Peer review at top AI conferences is often treated as a largely field-neutral filter: strong work rises, weak work falls, and differences in outcomes across subareas primarily reflect differences in submission volume and quality. This is typically the case every year across all conferences (e.g., ICLR, NeurIPS, ICML, etc). Yet many researchers have informally suspected a strange bias when they receive their peer reviews recently. This post examines a deliberately narrow hypothesis:

💡 Hypothesis
Some research areas have systematically different odds of acceptance than other areas.

To probe this, I use publicly available peer-review metadata from a major AI conference series hosted on OpenReview. For each year, I collect submissions and decisions, extract review ratings and (where available) topical labels (e.g., “Primary Area” and author-provided keywords), and compute both global and area-specific acceptance rates. What I then have is a full dataset to probe this hypothesis across the years. I go into a full story-like data exploration and analysis in this post. If you want the short and sweet version, then you can skip to the Findings TL:DR section.

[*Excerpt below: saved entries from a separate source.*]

-- ==== Sys2Proof/Machine/Dispatch.lean ====
section
/-! DEFINITION. The meaning of every command: one arm per constructor. -/

namespace Sys2Proof.Machine
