/-! ### modPwr -/

@[simp] theorem Dev.modPwr_regs (g : Power → Power) : (d.modPwr g).regs = d.regs := rfl
@[simp] theorem Dev.modPwr_shadow (g : Power → Power) : (d.modPwr g).shadow = d.shadow := rfl
@[simp] theorem Dev.modPwr_cores (g : Power → Power) : (d.modPwr g).cores = d.cores := rfl
@[simp] theorem Dev.modPwr_mem (g : Power → Power) : (d.modPwr g).mem = d.mem := rfl
@[simp] theorem Dev.modPwr_sramEcc (g : Power → Power) : (d.modPwr g).sramEcc = d.sramEcc := rfl
@[simp] theorem Dev.modPwr_grnBad (g : Power → Power) : (d.modPwr g).grnBad = d.grnBad := rfl
@[simp] theorem Dev.modPwr_grn (g : Power → Power) : (d.modPwr g).grn = d.grn := rfl
@[simp] theorem Dev.modPwr_gdmDead (g : Power → Power) : (d.modPwr g).gdmDead = d.gdmDead := rfl
@[simp] theorem Dev.modPwr_gdmCe (g : Power → Power) : (d.modPwr g).gdmCe = d.gdmCe := rfl
@[simp] theorem Dev.modPwr_accq (g : Power → Power) : (d.modPwr g).accq = d.accq := rfl
@[simp] theorem Dev.modPwr_mt (g : Power → Power) : (d.modPwr g).mt = d.mt := rfl
@[simp] theorem Dev.modPwr_time (g : Power → Power) : (d.modPwr g).time = d.time := rfl
@[simp] theorem Dev.modPwr_links (g : Power → Power) : (d.modPwr g).links = d.links := rfl
@[simp] theorem Dev.modPwr_fab (g : Power → Power) : (d.modPwr g).fab = d.fab := rfl
@[simp] theorem Dev.modPwr_usedLinks (g : Power → Power) : (d.modPwr g).usedLinks = d.usedLinks := rfl
@[simp] theorem Dev.modPwr_hl (g : Power → Power) : (d.modPwr g).hl = d.hl := rfl
@[simp] theorem Dev.modPwr_col (g : Power → Power) : (d.modPwr g).col = d.col := rfl
@[simp] theorem Dev.modPwr_rst (g : Power → Power) : (d.modPwr g).rst = d.rst := rfl
@[simp] theorem Dev.modPwr_thr (g : Power → Power) : (d.modPwr g).thr = d.thr := rfl
@[simp] theorem Dev.modPwr_flt (g : Power → Power) : (d.modPwr g).flt = d.flt := rfl
@[simp] theorem Dev.modPwr_host (g : Power → Power) : (d.modPwr g).host = d.host := rfl
@[simp] theorem Dev.modPwr_stg (g : Power → Power) : (d.modPwr g).stg = d.stg := rfl
@[simp] theorem Dev.modPwr_img (g : Power → Power) : (d.modPwr g).img = d.img := rfl
@[simp] theorem Dev.modPwr_meter (g : Power → Power) : (d.modPwr g).meter = d.meter := rfl
@[simp] theorem Dev.modPwr_tagSeq (g : Power → Power) : (d.modPwr g).tagSeq = d.tagSeq := rfl
@[simp] theorem Dev.modPwr_tagBlk (g : Power → Power) : (d.modPwr g).tagBlk = d.tagBlk := rfl
@[simp] theorem Dev.modPwr_work (g : Power → Power) : (d.modPwr g).work = d.work := rfl
@[simp] theorem Dev.modPwr_mtrAt (g : Power → Power) : (d.modPwr g).mtrAt = d.mtrAt := rfl
@[simp] theorem Dev.modPwr_latch (g : Power → Power) : (d.modPwr g).latch = d.latch := rfl
@[simp] theorem Dev.modPwr_scan (g : Power → Power) : (d.modPwr g).scan = d.scan := rfl
@[simp] theorem Dev.modPwr_freeIdx (g : Power → Power) : (d.modPwr g).freeIdx = d.freeIdx := rfl
@[simp] theorem Dev.modPwr_out (g : Power → Power) : (d.modPwr g).out = d.out := rfl
@[simp] theorem Dev.modPwr_get' (g : Power → Power) (x : Fld) : (d.modPwr g).get x = d.get x := rfl
@[simp] theorem Dev.modPwr_bit' (g : Power → Power) (x : Fld) : (d.modPwr g).bit x = d.bit x := rfl
@[simp] theorem Dev.modPwr_get64' (g : Power → Power) (x : Fld) : (d.modPwr g).get64 x = d.get64 x := rfl
@[simp] theorem Dev.modPwr_lnkState' (g : Power → Power) (x : Nat) : (d.modPwr g).lnkState x = d.lnkState x := rfl
@[simp] theorem Dev.modPwr_core' (g : Power → Power) (x : Nat) : (d.modPwr g).core x = d.core x := rfl
@[simp] theorem Dev.modPwr_link' (g : Power → Power) (x : Nat) : (d.modPwr g).link x = d.link x := rfl
@[simp] theorem Dev.modPwr_byte' (g : Power → Power) (x : Nat) : (d.modPwr g).byte x = d.byte x := rfl

/-! ### modHost -/

@[simp] theorem Dev.modHost_regs (g : HostIf → HostIf) : (d.modHost g).regs = d.regs := rfl
@[simp] theorem Dev.modHost_shadow (g : HostIf → HostIf) : (d.modHost g).shadow = d.shadow := rfl
@[simp] theorem Dev.modHost_cores (g : HostIf → HostIf) : (d.modHost g).cores = d.cores := rfl
@[simp] theorem Dev.modHost_mem (g : HostIf → HostIf) : (d.modHost g).mem = d.mem := rfl
@[simp] theorem Dev.modHost_sramEcc (g : HostIf → HostIf) : (d.modHost g).sramEcc = d.sramEcc := rfl
@[simp] theorem Dev.modHost_grnBad (g : HostIf → HostIf) : (d.modHost g).grnBad = d.grnBad := rfl
@[simp] theorem Dev.modHost_grn (g : HostIf → HostIf) : (d.modHost g).grn = d.grn := rfl
@[simp] theorem Dev.modHost_gdmDead (g : HostIf → HostIf) : (d.modHost g).gdmDead = d.gdmDead := rfl
@[simp] theorem Dev.modHost_gdmCe (g : HostIf → HostIf) : (d.modHost g).gdmCe = d.gdmCe := rfl
@[simp] theorem Dev.modHost_accq (g : HostIf → HostIf) : (d.modHost g).accq = d.accq := rfl
@[simp] theorem Dev.modHost_mt (g : HostIf → HostIf) : (d.modHost g).mt = d.mt := rfl
@[simp] theorem Dev.modHost_time (g : HostIf → HostIf) : (d.modHost g).time = d.time := rfl
@[simp] theorem Dev.modHost_links (g : HostIf → HostIf) : (d.modHost g).links = d.links := rfl
@[simp] theorem Dev.modHost_fab (g : HostIf → HostIf) : (d.modHost g).fab = d.fab := rfl
@[simp] theorem Dev.modHost_usedLinks (g : HostIf → HostIf) : (d.modHost g).usedLinks = d.usedLinks := rfl
@[simp] theorem Dev.modHost_hl (g : HostIf → HostIf) : (d.modHost g).hl = d.hl := rfl
@[simp] theorem Dev.modHost_col (g : HostIf → HostIf) : (d.modHost g).col = d.col := rfl
@[simp] theorem Dev.modHost_rst (g : HostIf → HostIf) : (d.modHost g).rst = d.rst := rfl
@[simp] theorem Dev.modHost_thr (g : HostIf → HostIf) : (d.modHost g).thr = d.thr := rfl
@[simp] theorem Dev.modHost_flt (g : HostIf → HostIf) : (d.modHost g).flt = d.flt := rfl
@[simp] theorem Dev.modHost_stg (g : HostIf → HostIf) : (d.modHost g).stg = d.stg := rfl
@[simp] theorem Dev.modHost_pwr (g : HostIf → HostIf) : (d.modHost g).pwr = d.pwr := rfl
@[simp] theorem Dev.modHost_img (g : HostIf → HostIf) : (d.modHost g).img = d.img := rfl
@[simp] theorem Dev.modHost_meter (g : HostIf → HostIf) : (d.modHost g).meter = d.meter := rfl
@[simp] theorem Dev.modHost_tagSeq (g : HostIf → HostIf) : (d.modHost g).tagSeq = d.tagSeq := rfl
@[simp] theorem Dev.modHost_tagBlk (g : HostIf → HostIf) : (d.modHost g).tagBlk = d.tagBlk := rfl
@[simp] theorem Dev.modHost_work (g : HostIf → HostIf) : (d.modHost g).work = d.work := rfl
@[simp] theorem Dev.modHost_mtrAt (g : HostIf → HostIf) : (d.modHost g).mtrAt = d.mtrAt := rfl
@[simp] theorem Dev.modHost_latch (g : HostIf → HostIf) : (d.modHost g).latch = d.latch := rfl
@[simp] theorem Dev.modHost_scan (g : HostIf → HostIf) : (d.modHost g).scan = d.scan := rfl
@[simp] theorem Dev.modHost_freeIdx (g : HostIf → HostIf) : (d.modHost g).freeIdx = d.freeIdx := rfl
@[simp] theorem Dev.modHost_out (g : HostIf → HostIf) : (d.modHost g).out = d.out := rfl
@[simp] theorem Dev.modHost_get' (g : HostIf → HostIf) (x : Fld) : (d.modHost g).get x = d.get x := rfl
@[simp] theorem Dev.modHost_bit' (g : HostIf → HostIf) (x : Fld) : (d.modHost g).bit x = d.bit x := rfl
@[simp] theorem Dev.modHost_get64' (g : HostIf → HostIf) (x : Fld) : (d.modHost g).get64 x = d.get64 x := rfl
@[simp] theorem Dev.modHost_lnkState' (g : HostIf → HostIf) (x : Nat) : (d.modHost g).lnkState x = d.lnkState x := rfl
@[simp] theorem Dev.modHost_core' (g : HostIf → HostIf) (x : Nat) : (d.modHost g).core x = d.core x := rfl
@[simp] theorem Dev.modHost_link' (g : HostIf → HostIf) (x : Nat) : (d.modHost g).link x = d.link x := rfl
@[simp] theorem Dev.modHost_byte' (g : HostIf → HostIf) (x : Nat) : (d.modHost g).byte x = d.byte x := rfl
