-- ==== Sys2Proof/Certificates/Slice0/Obligations.lean ====
section
/-! DEFINITION. The statements for the provers. -/

open Sys2Proof Sys2Proof.Machine

/-- A step takes the command at the front of the queue and runs it with the queue's rest. -/
def Obligations.StepRunsFront : Prop :=
  ∀ (i : Instr) (s : State), step { s with pending := i :: s.pending } = exec i s

/-- Every command completes from every state, and leaves the commands behind it in the queue; only a removal of the module under more than 1 A
faults, since R27 places that outside the manual's conditions. -/
def Obligations.EveryCommandCompletes : Prop :=
  ∀ (i : Instr) (s : State),
    (∀ m : Nat, i = .moduleRemoval m → 1000 < m → exec i s = .fault .brokenUnderLoad) ∧
    ((∀ m : Nat, i = .moduleRemoval m → m ≤ 1000) → ∃ e, exec i s = .next { s with dev := e })

/-- The canonical form of memory, registers and cores, and the form of the waiting commands, are kept by every step, whatever the state. -/
def Obligations.StepKeepsForm : Prop :=
  ∀ s t : State, s.Inv → step s = .next t → t.Inv

/-- The state after reset has that form, no command waits, every register field reads as its reset value, every core is in IDLE at word 0 with its
S registers 0, and memory lists nothing. -/
def Obligations.ResetForm : Prop :=
  State.reset.Inv ∧ State.reset.pending = [] ∧ State.reset.dev.mem = [] ∧
    (∀ f : Fld, State.reset.dev.get f = f.reset % 2 ^ f.width) ∧
    ∀ c : Nat, (State.reset.dev.core c).seq = .idle ∧ (State.reset.dev.core c).pc = 0 ∧ (∀ n, (State.reset.dev.core c).s n = 0) ∧
      (State.reset.dev.core c).cmd = none

/-- The model's choice of log entry 9: on an empty queue one cycle of the core clock passes. It does nothing while the compute clocks stand; with them
running, each core's idle counter of the cause that holds goes up by one and no other (R158), and its open layer command counts the cycle unless the
core is QUIESCED. Machine time, the links and, where no trace entry waits, memory stand still. Its premises set aside a cycle in which an array
meets an error of its accumulators or of CLM. -/
def Obligations.IdleTick : Prop :=
  ∀ s : State, s.pending = [] →
    let d := s.dev
    (∃ e, step s = .next { s with dev := e }) ∧
    (d.coreOn = false → step s = .next s) ∧
    (d.coreOn = true → d.sramEcc = [] → (∀ c, c < 64 → (d.core c).accEcc = [] ∧ (d.core c).traceQ = []) →
      ∃ e, step s = .next { s with dev := e } ∧ e.mt = d.mt ∧ e.links = d.links ∧ e.mem = d.mem ∧
        ∀ c, c < 64 →
          (e.core c).seq = (d.core c).seq ∧ (e.core c).sreg = (d.core c).sreg ∧ (e.core c).pc = (d.core c).pc ∧
          ((d.core c).seq = .quiesced → (e.core c).cmd = (d.core c).cmd) ∧
          ((d.core c).seq ≠ .quiesced → ((e.core c).cmd.map fun m => (m.record, m.tag, m.cycles, m.startIn, m.ntile, m.pass, m.kchunk)) =
            (d.core c).cmd.map fun m => (m.record, m.tag, m.cycles + 1, m.startIn - 1, m.ntile, m.pass, m.kchunk)) ∧
          ∃ stall : Bool, ((d.core c).occupies = false → stall = false) ∧
            ∀ n, n < 11 → e.get64 (Reg.CORE_SEQ_IDLE_LO.COUNT c n) =
              if n = (d.core c).idleCause stall then (d.get64 (Reg.CORE_SEQ_IDLE_LO.COUNT c n) + 1) % 2 ^ 64
              else d.get64 (Reg.CORE_SEQ_IDLE_LO.COUNT c n))
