/-- A later write of a field that a STOP may change. -/
theorem SparesFaulted.set (h : SparesFaulted c d e) (x : Fld) (v : Nat) (hx : x ∈ stopFields) : SparesFaulted c d (e.set x v) :=
  h.trans (.of_onlyRegs (onlyRegs_set e v hx))

theorem SparesFaulted.wake (h : SparesFaulted c d e) : SparesFaulted c d e.wake :=
  .set (.set (.set h Reg.PWR_STATUS.STATE _ (by decide)) Reg.PWR_STATUS.MOVING _ (by decide)) Reg.PWR_LADDER.TARGET _ (by decide)

theorem SparesFaulted.roundDrop (h : SparesFaulted c d e) : SparesFaulted c d e.roundDrop := by
  unfold Dev.roundDrop
  dsimp only
  split
  · refine .set ?_ Reg.STG_STATUS.STATE _ (by decide)
    exact h.trans (.of_same rfl rfl)
  · exact h.trans (.of_same rfl rfl)

theorem SparesFaulted.colStop (h : SparesFaulted c d e) : SparesFaulted c d e.colStop := by
  refine .set (.set (.set ?_ Reg.COL_STATUS.BUSY _ (by decide)) Reg.COL_STATUS.STOPPED _ (by decide)) Reg.COL_STATUS.HELD _ (by decide)
  exact h.trans (.of_same rfl rfl)

theorem SparesFaulted.flood (h : SparesFaulted c d e) (n : Notice) (arrival : Option Nat) : SparesFaulted c d (e.flood n arrival) :=
  h.trans (.foldl fun d l _ => by
    split
    · exact .of_same rfl rfl
    · exact .refl)

/-- A quiesce request writes the resume record of a core in FAULT and leaves the core; another core it may stop. -/
theorem sparesFaulted_quiesceCore {j : Nat} (hj : j < 64) : SparesFaulted c d (d.quiesceCore j) := by
  have hqreq : Reg.CORE_SEQ_CTRL.QREQ j ∈ stopFields :=
    List.mem_append_right _ (List.mem_map_of_mem (List.mem_range.2 hj))
  have hresume : SparesFaulted c d (d.writeResume j) := .of_same (Dev.setClm_frame d _ _ _).1 (Dev.setClm_frame d _ _ _).2
  have hrequest : SparesFaulted c d (d.setBit (Reg.CORE_SEQ_CTRL.QREQ j) true) := .set .refl _ _ hqreq
  have hstop (hseq : (d.core j).seq ≠ .fault) (k : Core) :
      SparesFaulted c d ((d.setBit (Reg.CORE_SEQ_CTRL.QREQ j) true).setCore j k) :=
    ⟨fun hfault => Dev.core_setCore_other (d.setBit (Reg.CORE_SEQ_CTRL.QREQ j) true) k fun hc => hseq (hc ▸ hfault), hrequest.fields⟩
  unfold Dev.quiesceCore
  dsimp only
  cases hseq : (d.core j).seq
  case idle => exact hresume
  case halted => exact hresume
  case fault => exact hresume
  case quiesced => exact .refl
  case quiescing => exact hrequest
  case loadchk => exact hrequest
  case run => exact hstop (by rw [hseq]; decide) _
  case wait => exact hstop (by rw [hseq]; decide) _

/-- The record and the interrupt at the end of a STOP. -/
theorem reported_log_fltMsix (d : Dev) (ev : Ev) : Reported d (d.log ev).fltMsix := (reported_logOpen d ev).trans (reported_msix _ _)
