/-- Whether a slice exists on the ordering code (R3): S0 to S15 are the line slices, S16 the service slice. -/
def slicePresent (id : Ident) (s : Nat) : Bool := s = 16 || (s < 16 && (id.ordering != 2 || s < 8))

/-- UNITS_PRESENT (R37). -/
def unitsPresent (id : Ident) : Nat := if id.ordering = 0 then 0x003FFFFF else 0x0037FFFF

/-- Whether block b of R15 is present. -/
def blockPresent (id : Ident) (b : Nat) : Bool := 1 ≤ b && b ≤ 22 && bit (unitsPresent id) (b - 1)

/-- The default STATION_ADDRESS (R38). -/
def stationDefault (id : Ident) : Nat := 0x020000000000 + id.unit

/-- The default RING_ADDRESS (R38). -/
def ringDefault (id : Ident) : Nat := 0x021000000000 + id.unit

/-- The line port p has the default QUAD_MODE 4x100G on the first port of its quad, FOLLOW elsewhere (R123). -/
def quadDefault (p : Nat) : Nat := if p % 4 = 0 then 3 else 0

/-- PORT entries of R123. -/
def portEntries (p : Nat) : List EntrySpec :=
  [ rws 0x01 .bool 1 .any,
    rws 0x02 u8 (quadDefault p) (if p % 4 = 0 then .rng 1 6 else .rng 0 0),
    ro 0x03 u16,
    rws 0x04 u8 0 (.rng 0 2),
    rws 0x05 u8 2 (.rng 0 2),
    rws 0x06 .bool 1 .any,
    rws 0x07 .bool 1 .any,
    rws 0x08 u16 1522 (.rng 1518 16000),
    rws 0x09 u8 0 (.rng 0 1),
    rws 0x0A u16 10 (.rng 0 1000),
    rws 0x0B u16 0 (.rng 0 1000),
    rw 0x0C u8 0 (.rng 0 2) .holdArmed,
    ro 0x0D u8, ro 0x0E u8, ro 0x0F u64 ]

/-- PREEMPTION entries of R124. -/
def preemptEntries : List EntrySpec :=
  [ rws 0x01 .bool 0 .any, rws 0x02 u8 0 .any, rws 0x03 .bool 0 .any,
    rws 0x04 u8 10 (.rng 1 128), rws 0x05 u8 3 (.rng 1 15), rws 0x06 u8 0 (.rng 0 3),
    ro 0x07 u8, ro 0x08 .bool, ro 0x09 .bool ]

/-- MGT0_PORT and MGT1_PORT entries of R125. -/
def mgtEntries : List EntrySpec :=
  [ rws 0x01 .bool 1 .any, rws 0x02 u8 0 (.rng 0 1), rws 0x03 .bool 1 .any,
    rws 0x04 u16 1522 (.rng 1518 16000), rws 0x05 u8 0 (.rng 0 1), ro 0x06 u8 ]

/-- GATE_CONTROL plain entries of R310. -/
def gateEntries : List EntrySpec :=
  [ rws 0x20 .bool 0 .any, rws 0x21 u8 0 (.rng 0 7), rws 0x22 .time48 0 .any,
    rws 0x23 u32 1000000 (.rng 1000 1000000000), rws 0x24 u32 0 .any,
    rws 0x25 u32 1 (.rng 1 0xFFFFFFFF), rws 0x26 u8 0xFF .any, rws 0x27 u8 0 .any, rws 0x28 u8 0 .any,
    ro 0x30 .bool, ro 0x31 .time48, ro 0x32 u32, ro 0x33 u32, ro 0x34 .bool, ro 0x35 .time48,
    ro 0x36 u32, ro 0x37 u8, ro 0x38 .bool, ro 0x39 u16, ro 0x3A u32, ro 0x3B (.octets 32) ]

/-- The gate-list table of R310. -/
def gateTable : TableSpec :=
  { keyTy := u32, keyHi := 0xFFFFFFFF,
    fields := [ rw 0x02 u8 0 (.rng 0 2), rw 0x03 u8 0xFF .any, rw 0x04 u32 1000000 (.rng 8 1000000000) ],
    cap := 0xFFFFFFFF, kind := .staged }

/-- TIME_DOMAIN entries of R257. -/
def domainEntries (d : Nat) : List EntrySpec :=
  [ rws 0x01 .bool (if d = 0 then 1 else 0) .any, rws 0x02 u8 0 (.rng 0 1), rws 0x03 u8 0 (.rng 0 3),
    rws 0x04 u8 0xFF (.oneOf [0, 1, 0xFF]), rws 0x05 .bool 0 .any,
    rws 0x06 i32 0 (.srng (-1000000) 1000000), rws 0x07 u32 1000 (.rng 0 1000000000),
    rws 0x08 u8 1 (.rng 0 15), rws 0x09 u8 3 (.rng 0 15), rws 0x0A u32 100 (.rng 1 1000000000),
    rws 0x0B u8 4 (.rng 1 255), rws 0x0C u32 1000 (.rng 1 1000000000), rws 0x0D u8 2 (.rng 1 255),
    rws 0x0E u32 3000 (.rng 1 60000), rws 0x0F .bool 0 .any, rws 0x10 u8 0 (.mask 3),
    rws 0x11 u32 100000000 (.rng 1000 900000000), rws 0x12 i32 0 (.srng (-500000000) 500000000),
    wo 0x13 u8 (.rng 0 1), ro 0x14 u8, ro 0x15 .bool, ro 0x16 .bool, ro 0x17 (.i 8), ro 0x18 u64,
    ro 0x19 .time96 ] ++ cns [0x20, 0x21, 0x22, 0x23, 0x24, 0x25, 0x26, 0x27]

/-- The event-matrix line named by ARM_LINE or SOURCE_LINE: 0 to 255, or 0xFFFF. -/
def lineRng : Rng := orOne 0 255 0xFFFF

/-- An internal trigger's entries at a base subindex (R324). -/
def intTriggerEntries (b : Nat) : List EntrySpec :=
  [ rws b .bool 0 .any, rws (b + 1) u8 0 (.rng 0 7), rws (b + 2) .time48 0 .any, rws (b + 3) u32 0 .any,
    rws (b + 4) u32 1000000 .any, rws (b + 5) u32 0 .any, rws (b + 6) u32 0 .any, rws (b + 7) u16 0xFFFF lineRng,
    ro (b + 8) u8, cn (b + 9), cn (b + 10) ]

/-- TRIGGER entries of R323 and R324. -/
def triggerEntries : List EntrySpec :=
  [ rws 0x01 .bool 0 .any, rws 0x02 u8 0 (.rng 0 7), rws 0x03 .time48 0 .any, rws 0x04 u32 0 .any,
    rws 0x05 u32 1000000 .any, rws 0x06 u32 0 .any, rws 0x07 u32 400 (.rng 8 0xFFFFFFFF), rws 0x08 u32 0 .any,
    rws 0x09 u8 0 (.rng 0 1), rws 0x0A u8 0 (.rng 0 2), rws 0x0B u16 0xFFFF lineRng,
    rws 0x0C i32 0 (.srng (-40000) 40000), ro 0x10 u8, ro 0x11 .time48, ro 0x12 u32,
    cn 0x13, cn 0x14, cn 0x15 ] ++ intTriggerEntries 0x20 ++ intTriggerEntries 0x30

/-- EVENT_INPUT entries of R325. -/
def evinEntries : List EntrySpec :=
  [ rws 0x01 .bool 0 .any, rws 0x02 u8 1 (.rng 1 3), rws 0x03 u32 0 (.rng 0 1000000), rws 0x04 u8 0 (.rng 0 7),
    rws 0x05 i32 0 (.srng (-40000) 40000), rws 0x06 u8 0 (.rng 0 1), cn 0x10, cn 0x11, cn 0x12, ro 0x13 .bool ]

/-- HERD_CONFIG entries of R361. -/
def herdEntries (id : Ident) : List EntrySpec :=
  [ rws 0x01 .bool 0 .any, rws 0x02 u8 0 (.rng 0 7), rws 0x03 u8 0 (.rng 0 63), rws 0x04 u8 0 .any,
    rws 0x05 u64 (ringDefault id) .unicast48, rws 0x06 u8 0 (.rng 0 2), rws 0x07 u8 2 (.rng 0 2),
    rws 0x08 u32 1000000 (.rng 31250 1000000000), rws 0x09 u64 0 .any, rws 0x0A u32 0 .any,
    rws 0x0B u8 2 (.rng 1 64), rws 0x0C u8 1 (.rng 0 21), rws 0x0D u32 1000 (.rng 10 1000000),
    rws 0x0E u8 4 (.rng 2 255), rws 0x0F u16 64 (.rng 4 65535), rws 0x10 u16 3 (.rng 1 1000),
    rws 0x11 .bool 1 .any, rws 0x12 u16 100 (.rng 0 10000), rws 0x13 u32 500 (.rng 0 100000) ]
  ++ (upTo 16).map (fun k => rws (0x20 + k) u32 0xFFFFFFFF .any)
  ++ [ ro 0x30 u8, ro 0x31 u8, ro 0x32 u64, ro 0x33 u8, ro 0x34 u8, ro 0x35 u16, ro 0x36 u32, ro 0x37 u32,
       ro 0x38 u32, ro 0x39 u8 ]

/-- Counters of the port objects 0x9000 + p, 0x9104 and 0x9105 (R126, R158, R189, R215, R237, R284, R311, R461). -/
def portCounterSubs : List Nat :=
  [0x01, 0x02, 0x03, 0x04, 0x05, 0x06, 0x07, 0x08, 0x09, 0x0A, 0x0B, 0x0C, 0x10, 0x11, 0x12, 0x13,
   0x18, 0x19, 0x1A, 0x1B, 0x1C, 0x1D, 0x1E, 0x20, 0x21, 0x22, 0x23] ++
  [0x30, 0x31, 0x32, 0x33, 0x34, 0x35, 0x36, 0x37, 0x38, 0x39, 0x3A, 0x3B, 0x3C, 0x3D,
   0x40, 0x41, 0x42, 0x43, 0x44, 0x50, 0x51, 0x52, 0x53, 0x54, 0x55, 0x56, 0x57, 0x58, 0x60] ++
  [0x70, 0x71, 0x72, 0x73, 0x74, 0x75, 0x80, 0x81, 0x82, 0x83, 0x84, 0x85, 0x86, 0x87,
   0x90, 0x91, 0x92, 0x93, 0x94, 0x95, 0x96]

/-- Counters of the host-port objects 0x9100 to 0x9103 (R215, R237, R377, R404 and the subindices that read 0
there). -/
def hostCounterSubs : List Nat :=
  [0x04, 0x13, 0x50, 0x51, 0x52, 0x53, 0x54, 0x55, 0x56, 0x57, 0x58, 0x60,
   0x70, 0x71, 0x72, 0x73, 0x74, 0x75, 0x80, 0x81, 0x82, 0x83, 0x84, 0x85, 0x86, 0x87,
   0x90, 0x91, 0x92, 0x93, 0x94, 0x95, 0x96]

/-- A staged table keyed by a number. -/
def stagedT (kt : Ty) (lo hi cap : Nat) (f : List EntrySpec) : TableSpec :=
  { keyTy := kt, keyLo := lo, keyHi := hi, keyDflt := 0, fields := f, cap := cap, kind := .staged }

/-- A table that answers READ and NEXT only. -/
def readT (kt : Ty) (hi cap : Nat) (f : List EntrySpec) : TableSpec :=
  { keyTy := kt, keyHi := hi, fields := f, cap := cap, kind := .readOnly }

/-- Read-only counter fields 0x02 to 0x02 + n - 1. -/
def counterFields (n : Nat) : List EntrySpec := (upTo n).map fun k => cn (2 + k)

/-- Source-port number or group (DEST of R138). -/
def destRng : Rng := .alt (.rng 0 4094) (.rng 4096 12287)
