/-- POLL_INTERVAL_EXPIRY: answers the state after its effect. -/
def execPollIntervalExpiry (c : Nat) (s : State) : Answer := .next (effPollIntervalExpiry c s)

/-- DMA_TIMEOUT: answers the state after its effect. -/
def execDmaTimeout (c : Nat) (s : State) : Answer := .next (effDmaTimeout c s)

/-- REQUEST_PULSE: answers the state after its effect. -/
def execRequestPulse (l : Nat) (s : State) : Answer := .next (effRequestPulse l s)

/-- REQUEST_EXPIRED: answers the state after its effect. -/
def execRequestExpired (l : Nat) (s : State) : Answer := .next (effRequestExpired l s)

end Sys2Proof.Machine
end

It must be stated before we dive into the findings; the goal of this blogpost is not to attribute intent or fault to any group. Instead, we use publicly available data to observe specific trends and patterns, thus, readers can draw their own conclusions about what they might imply.

Data
#

The analysis in this blogpost is based on publicly accessible peer-review metadata hosted on OpenReview, specifically from ICLR (International Conference on Learning Representations), covering 2018–2025. ICLR is a useful testbed for this question for a practical reason: it provides an unusually complete public record of the review process at scale-submissions, review texts, numerical ratings, and final decisions are generally accessible through a consistent platform and API.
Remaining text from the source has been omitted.